Hungary is set to have elections in mid-April. Will Viktor Orbán, who has been prime minister for about 16 years and is a strong ally of Andrej Babiš, come to an end? Polls suggest that the opposition party Tisza has a lead of around 8 to 10 percent. Will that be enough? The country's electoral system is very specific and largely favors the current ruling party, Fidesz.
The Hungarians have repeatedly chosen a strong leader in previous elections, who promised to defend their values and ensure economic prosperity. As a result of Viktor Orbán's Fidesz party dominating the political and economic life in the country, there has been an oligarchization of society, a gradual severing of ties with its partners in the European Union, and a shift towards the East. This was recently evident in the revelation that Hungarian Foreign Minister Péter Szijjártó had been regularly informing Russia about European Union meetings. In fact, this politician travels to Moscow regularly. Since the beginning of the invasion of Ukraine, he has visited there fifteen times!
Fifteen years ago, a law aided Orbán's party in dominating Hungarian society by favoring larger parties in elections. This involved the purposeful redrawing of electoral district boundaries, with some representatives elected on a majority basis and others proportionally. Districts where leftist parties were winning were reorganized. These areas were merged with regions where Fidesz historically dominated. Previously balanced districts were divided or combined to favor candidates from Viktor Orbán's party.
Hungary has also been in long-standing conflict with the European Union. It criticizes the current form of the union by claiming it is a "European empire." It accuses Hungarian financier of Jewish origin George Soros of setting the union's agenda through international non-governmental organizations.
Orbán's government also approved a law that bans the dissemination of materials depicting homosexuality or gender change among persons under 18. This sparked controversy among European leaders, human rights organizations, LGBT+ activists, as well as many Hungarians who believe the law restricts freedom of expression and children's rights.
A turning point in the perception of Orbán's regime occurred two years ago when it was revealed that then-President Katalin Novák, nominated by Fidesz, pardoned former deputy director of a children's home, Endre Kónya. He was convicted for helping to cover up the sexual abuse of children by his superiors and for forcing one of the victims to change their testimony.

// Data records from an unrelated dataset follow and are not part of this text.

-- ==== Sys2Proof/Laws/Memory.lean ====
section
/-!
SUPPORT. The laws of a byte memory: a read after a write, what a write leaves alone, and that every operation keeps the
canonical form.
-/

namespace Sys2Proof.Machine

theorem Memory.wfFrom_mono (m : Memory) {lo lo' : Nat} (h : lo' ≤ lo) (w : m.wfFrom lo = true) : m.wfFrom lo' = true := by
  cases m with
  | nil => rfl
  | cons c r =>
    simp only [Memory.wfFrom, Bool.and_eq_true, decide_eq_true_eq] at w ⊢
    exact ⟨⟨by omega, w.1.2⟩, w.2⟩

theorem Memory.read_below (m : Memory) {lo k : Nat} (h : k < lo) (w : m.wfFrom lo = true) :
    m.read k = Memory.unlisted := by
  cases m with
  | nil => rfl
  | cons c r =>
    obtain ⟨a, b⟩ := c
    simp [Memory.wfFrom] at w
    have h1 : a ≠ k := by omega
    have h2 : k < a := by omega
    simp [Memory.read, h1, h2]

theorem Memory.drop1_wfFrom (m : Memory) {lo : Nat} (k : Nat) (w : m.wfFrom lo = true) :
    (m.drop1 k).wfFrom lo = true := by
  induction m generalizing lo with
  | nil => rfl
  | cons c r ih =>
    obtain ⟨a, b⟩ := c
    have w' := w
    simp only [Memory.wfFrom, Bool.and_eq_true, decide_eq_true_eq] at w
    obtain ⟨⟨hl, hb⟩, hr⟩ := w
    simp only [Memory.drop1]
    split
    · exact Memory.wfFrom_mono r (by omega) hr
    · split
      · exact w'
      · simp only [Memory.wfFrom, Bool.and_eq_true, decide_eq_true_eq]
        exact ⟨⟨hl, hb⟩, ih hr⟩

theorem Memory.put1_wfFrom (m : Memory) {lo : Nat} (k : Nat) (v : Byte) (hk : lo ≤ k) (hv : v ≠ 0#8)
    (w : m.wfFrom lo = true) : (m.put1 k v).wfFrom lo = true := by
  induction m generalizing lo with
  | nil => simp [Memory.put1, Memory.wfFrom, hk, hv]
  | cons c r ih =>
    obtain ⟨a, b⟩ := c
    simp only [Memory.wfFrom, Bool.and_eq_true, decide_eq_true_eq] at w
    obtain ⟨⟨hl, hb⟩, hr⟩ := w
    simp only [Memory.put1]
    split
    · subst_vars; simp [Memory.wfFrom, hl, hv, hr]
    · split
      · simp only [Memory.wfFrom, Bool.and_eq_true, decide_eq_true_eq]
        exact ⟨⟨hk, by simpa using hv⟩, ⟨by omega, hb⟩, hr⟩
      · simp only [Memory.wfFrom, Bool.and_eq_true, decide_eq_true_eq]
        exact ⟨⟨hl, hb⟩, ih (by omega) hr⟩

/-- A write keeps the canonical form. -/
theorem Memory.write_wf (m : Memory) (k : Nat) (v : Byte) (w : m.wf = true) : (m.write k v).wf = true := by
  simp only [Memory.write, Memory.wf]
  split
  · exact Memory.drop1_wfFrom m k w
  · exact Memory.put1_wfFrom m k v (Nat.zero_le k) ‹_› w

/-- A string written keeps the canonical form. -/
theorem Memory.writeN_wf (m : Memory) (k : Nat) (bs : Bytes) (w : m.wf = true) : (m.writeN k bs).wf = true := by
  induction bs generalizing m k with
  | nil => exact w
  | cons b r ih => exact ih _ _ (Memory.write_wf m k b w)

/-- A list of byte writes keeps the canonical form. -/
theorem Memory.foldl_write_wf (m : Memory) (l : List (Nat × Byte)) (w : m.wf = true) :
    (l.foldl (fun m c => m.write c.1 c.2) m).wf = true := by
  induction l generalizing m with
  | nil => exact w
  | cons c r ih => exact ih _ (Memory.write_wf m c.1 c.2 w)

theorem Memory.filter_wfFrom (m : Memory) (p : Host.Cell → Bool) {lo : Nat} (w : m.wfFrom lo = true) :
    Memory.wfFrom lo (m.filter p) = true := by
  induction m generalizing lo with
  | nil => rfl
  | cons c r ih =>
    obtain ⟨a, b⟩ := c
    simp only [Memory.wfFrom, Bool.and_eq_true, decide_eq_true_eq] at w
    obtain ⟨⟨hl, hb⟩, hr⟩ := w
    simp only [List.filter]
    split
    · simp only [Memory.wfFrom, Bool.and_eq_true, decide_eq_true_eq]
      exact ⟨⟨hl, hb⟩, ih hr⟩
    · exact Memory.wfFrom_mono _ (by omega) (ih hr)

/-- Clearing a span keeps the canonical form. -/
theorem Memory.clear_wf (m : Memory) (lo n : Nat) (w : m.wf = true) : (m.clear lo n).wf = true :=
  Memory.filter_wfFrom m _ w

theorem Memory.read_drop1_same (m : Memory) (k : Nat) {lo : Nat} (w : m.wfFrom lo = true) :
    (m.drop1 k).read k = Memory.unlisted := by
  induction m generalizing lo with
  | nil => rfl
  | cons c r ih =>
    obtain ⟨a, b⟩ := c
    simp only [Memory.wfFrom, Bool.and_eq_true, decide_eq_true_eq] at w
    obtain ⟨⟨_, _⟩, hr⟩ := w
    simp only [Memory.drop1]
    split
    · subst_vars; exact Memory.read_below r (by omega) hr
    · split
      · have : a ≠ k := ‹_›
        simp_all [Memory.read]
      · simp_all [Memory.read]; exact ih hr

theorem Memory.read_drop1_other (m : Memory) (k j : Nat) (h : j ≠ k) {lo : Nat} (w : m.wfFrom lo = true) :
    (m.drop1 k).read j = m.read j := by
  induction m generalizing lo with
  | nil => rfl
  | cons c r ih =>
    obtain ⟨a, b⟩ := c
    simp only [Memory.wfFrom, Bool.and_eq_true, decide_eq_true_eq] at w
    obtain ⟨⟨_, _⟩, hr⟩ := w
    simp only [Memory.drop1]
    split
    · subst_vars
      simp only [Memory.read, Ne.symm h, if_false]
      split
      · exact Memory.read_below r (by omega) hr
      · rfl
    · split
      · rfl
      · simp only [Memory.read]; rw [ih hr]

theorem Memory.read_put1_same (m : Memory) (k : Nat) (v : Byte) : (m.put1 k v).read k = v := by
  induction m with
  | nil => simp [Memory.put1, Memory.read]
  | cons c r ih =>
    obtain ⟨a, b⟩ := c
    simp only [Memory.put1]
    split
    · simp [Memory.read]
    · split
      · simp [Memory.read]
      · rename_i h2 h1
        rw [Memory.read, if_neg h2, if_neg h1]
        exact ih

theorem Memory.read_put1_other (m : Memory) (k j : Nat) (v : Byte) (h : j ≠ k) {lo : Nat} (w : m.wfFrom lo = true) :
    (m.put1 k v).read j = m.read j := by
  induction m generalizing lo with
  | nil => simp [Memory.put1, Memory.read, Ne.symm h]
  | cons c r ih =>
    obtain ⟨a, b⟩ := c
    simp only [Memory.wfFrom, Bool.and_eq_true, decide_eq_true_eq] at w
    obtain ⟨⟨_, _⟩, hr⟩ := w
    simp only [Memory.put1]
    split
    · subst_vars; simp [Memory.read, Ne.symm h]
    · split
      · simp only [Memory.read, Ne.symm h, if_false]
        split
        · have h1 : a ≠ j := by omega
          have h2 : j < a := by omega
          simp [h1, h2]
        · rfl
      · simp only [Memory.read]; rw [ih hr]

/-- A read after a write to the same address gives the byte written. -/
theorem Memory.read_write_same (m : Memory) (k : Nat) (v : Byte) (w : m.wf = true) : (m.write k v).read k = v := by
  simp only [Memory.write]
  split
  · subst_vars; exact Memory.read_drop1_same m k w
  · exact Memory.read_put1_same m k v

/-- A write leaves every other address alone. -/
theorem Memory.read_write_other (m : Memory) (k j : Nat) (v : Byte) (h : j ≠ k) (w : m.wf = true) :
    (m.write k v).read j = m.read j := by
  simp only [Memory.write]
  split
  · exact Memory.read_drop1_other m k j h w
  · exact Memory.read_put1_other m k j v h w

/-- A string written leaves every address outside it alone. -/
theorem Memory.read_writeN_other (m : Memory) (k j : Nat) (bs : Bytes) (h : j < k ∨ k + bs.length ≤ j) (w : m.wf = true) :
    (m.writeN k bs).read j = m.read j := by
  induction bs generalizing m k with
  | nil => rfl
  | cons b r ih =>
    simp only [List.length_cons] at h
    rw [Memory.writeN, ih (m.write k b) (k + 1) (by omega) (Memory.write_wf m k b w)]
    exact Memory.read_write_other m k j b (by omega) w

/-- Each byte of a string written is read back. -/
theorem Memory.read_writeN_same (m : Memory) (k i : Nat) (bs : Bytes) (h : i < bs.length) (w : m.wf = true) :
    (m.writeN k bs).read (k + i) = bs[i] := by
  induction bs generalizing m k i with
  | nil => simp at h
  | cons b r ih =>
    cases i with
    | zero =>
      rw [Memory.writeN, Nat.add_zero, Memory.read_writeN_other _ _ _ _ (by omega) (Memory.write_wf m k b w)]
      exact Memory.read_write_same m k b w
    | succ i =>
      simp only [List.length_cons] at h
      rw [Memory.writeN, show k + (i + 1) = k + 1 + i by omega, ih (m.write k b) (k + 1) i (by omega) (Memory.write_wf m k b w)]
      rfl

end Sys2Proof.Machine
end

Judit Varga, who was the Minister of Justice at the time the pardon was granted, resigned from her parliamentary mandate.
One of the elite members of Fidesz, Péter Magyar, left the party and became the leader of the Tisza party, which received just under 30 percent in the European Parliament elections after a few short months.
The difference between the two political currents has become fully apparent in recent months, just before the elections, which will take place in the country on April 12. While Orbán's style alarms with Ukrainian President Volodymyr Zelensky, whose country has been resisting Russian occupation for more than four years, and thunders that Hungary will not be a "colony of Brussels," Magyar positions himself against the current "corrupt government" and says he will kickstart the country's stagnant economy.
Although the local economy gradually recovered from the previous slowdown last year, with the growth rate of the gross domestic product approaching 2 percent, the labor market remains very tight. At the same time, wage growth in several sectors exceeds productivity growth.
According to current surveys by the 21 Kutatóközpont agency, which most accurately predicted the results of the 2024 European elections, Tisza would now receive 38 percent of the vote compared to 30 percent for Fidesz. Among decided voters, this ratio is even 51 to 41 percent.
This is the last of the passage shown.